### [Task directions]
Output the listing below, all of it, exactly as given.

· · · · · · ·

/-! ### Vector data (R178, R181) -/

/-- The spill format that the spill engine takes. -/
def VReg.spillCode (r : VReg) : BitVec 3 :=
  match r.shape with
  | .u => 1
  | .a => 2
  | .g =>
    if lanes.all fun l => ((r.data.getD l 0).extractLsb' 0 8).signExtend 32 == r.data.getD l 0 then 4
    else if lanes.all fun l => ((r.data.getD l 0).extractLsb' 0 16).signExtend 32 == r.data.getD l 0 then 3
    else 0

/-- The bytes that a spill format takes. -/
def spillBytes (c : Nat) : Nat :=
  match c with
  | 1 => 4
  | 2 => 8
  | 3 => 192
  | 4 => 96
  | _ => 384

/-- A register's data in a spill format. -/
def VReg.spillData (r : VReg) (c : BitVec 3) : List Byte :=
  match c.toNat with
  | 1 => natToBytes r.base.toNat 4
  | 2 => natToBytes r.base.toNat 4 ++ natToBytes r.step.toNat 4
  | 3 => lanes.flatMap fun l => natToBytes (r.data.getD l 0).toNat 2
  | 4 => lanes.flatMap fun l => natToBytes (r.data.getD l 0).toNat 1
  | _ => lanes.flatMap fun l => natToBytes (r.lane l).toNat 4

/-- The code of a shape. -/
def Shape.code : Shape → Nat
  | .u => 0
  | .a => 1
  | .g => 2

/-- The 12 bytes of a descriptor. -/
def VReg.descBytes (r : VReg) (c : BitVec 3) : List Byte :=
  natToBytes (r.shape.code + c.toNat * 4) 4 ++ natToBytes (if r.shape = .g then 0 else r.base.toNat) 4
    ++ natToBytes (if r.shape = .a then r.step.toNat else 0) 4

/-- A register from its descriptor and its data. -/
def readVReg (desc data : List Byte) : VReg :=
  let w := numAt desc 0 4
  let c : BitVec 3 := BitVec.ofNat 3 (w / 4)
  let shape : Shape := match w % 4 with | 0 => .u | 1 => .a | _ => .g
  let vals : List W32 :=
    match c.toNat with
    | 3 => lanes.map fun l => (BitVec.ofNat 16 (numAt data (2 * l) 2)).signExtend 32
    | 4 => lanes.map fun l => (BitVec.ofNat 8 (numAt data l 1)).signExtend 32
    | _ => lanes.map fun l => BitVec.ofNat 32 (numAt data (4 * l) 4)
  match shape with
  | .g => { shape := .g, spill := c, data := vals }
  | x => { shape := x, spill := c, base := BitVec.ofNat 32 (numAt desc 4 4), step := if x = .a then BitVec.ofNat 32 (numAt desc 8 4) else 0 }

/-! ### Lane queue entries (R505) -/

/-- The 32 bytes of an entry. -/
def LaneEntry.bytes : LaneEntry → List Byte
  | .block a m _ => natToBytes 1 8 ++ natToBytes a.toNat 8 ++ maskBytes m ++ natToBytes 0 4
  | .lput n wide x => natToBytes (2 + (if wide then 8 else 0) + n.toNat * 16) 8 ++ natToBytes x.toNat 8 ++ natToBytes 0 16
  | .lget d n wide l =>
    natToBytes (3 + (if wide then 8 else 0) + n.toNat * 16 + d.toNat * 2048) 8 ++ natToBytes l.toNat 8 ++ natToBytes 0 16
  | .sigrst => natToBytes 4 8 ++ natToBytes 0 24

· · · · · · ·

### [Task solution]
/-! ### Vector data (R178, R181) -/

/-- The spill format that the spill engine takes. -/
def VReg.spillCode (r : VReg) : BitVec 3 :=
  match r.shape with
  | .u => 1
  | .a => 2
  | .g =>
    if lanes.all fun l => ((r.data.getD l 0).extractLsb' 0 8).signExtend 32 == r.data.getD l 0 then 4
    else if lanes.all fun l => ((r.data.getD l 0).extractLsb' 0 16).signExtend 32 == r.data.getD l 0 then 3
    else 0

/-- The bytes that a spill format takes. -/
def spillBytes (c : Nat) : Nat :=
  match c with
  | 1 => 4
  | 2 => 8
  | 3 => 192
  | 4 => 96
  | _ => 384

/-- A register's data in a spill format. -/
def VReg.spillData (r : VReg) (c : BitVec 3) : List Byte :=
  match c.toNat with
  | 1 => natToBytes r.base.toNat 4
  | 2 => natToBytes r.base.toNat 4 ++ natToBytes r.step.toNat 4
  | 3 => lanes.flatMap fun l => natToBytes (r.data.getD l 0).toNat 2
  | 4 => lanes.flatMap fun l => natToBytes (r.data.getD l 0).toNat 1
  | _ => lanes.flatMap fun l => natToBytes (r.lane l).toNat 4

/-- The code of a shape. -/
def Shape.code : Shape → Nat
  | .u => 0
  | .a => 1
  | .g => 2

/-- The 12 bytes of a descriptor. -/
def VReg.descBytes (r : VReg) (c : BitVec 3) : List Byte :=
  natToBytes (r.shape.code + c.toNat * 4) 4 ++ natToBytes (if r.shape = .g then 0 else r.base.toNat) 4
    ++ natToBytes (if r.shape = .a then r.step.toNat else 0) 4

/-- A register from its descriptor and its data. -/
def readVReg (desc data : List Byte) : VReg :=
  let w := numAt desc 0 4
  let c : BitVec 3 := BitVec.ofNat 3 (w / 4)
  let shape : Shape := match w % 4 with | 0 => .u | 1 => .a | _ => .g
  let vals : List W32 :=
    match c.toNat with
    | 3 => lanes.map fun l => (BitVec.ofNat 16 (numAt data (2 * l) 2)).signExtend 32
    | 4 => lanes.map fun l => (BitVec.ofNat 8 (numAt data l 1)).signExtend 32
    | _ => lanes.map fun l => BitVec.ofNat 32 (numAt data (4 * l) 4)
  match shape with
  | .g => { shape := .g, spill := c, data := vals }
  | x => { shape := x, spill := c, base := BitVec.ofNat 32 (numAt desc 4 4), step := if x = .a then BitVec.ofNat 32 (numAt desc 8 4) else 0 }

/-! ### Lane queue entries (R505) -/

/-- The 32 bytes of an entry. -/
def LaneEntry.bytes : LaneEntry → List Byte
  | .block a m _ => natToBytes 1 8 ++ natToBytes a.toNat 8 ++ maskBytes m ++ natToBytes 0 4
  | .lput n wide x => natToBytes (2 + (if wide then 8 else 0) + n.toNat * 16) 8 ++ natToBytes x.toNat 8 ++ natToBytes 0 16
  | .lget d n wide l =>
    natToBytes (3 + (if wide then 8 else 0) + n.toNat * 16 + d.toNat * 2048) 8 ++ natToBytes l.toNat 8 ++ natToBytes 0 16
  | .sigrst => natToBytes 4 8 ++ natToBytes 0 24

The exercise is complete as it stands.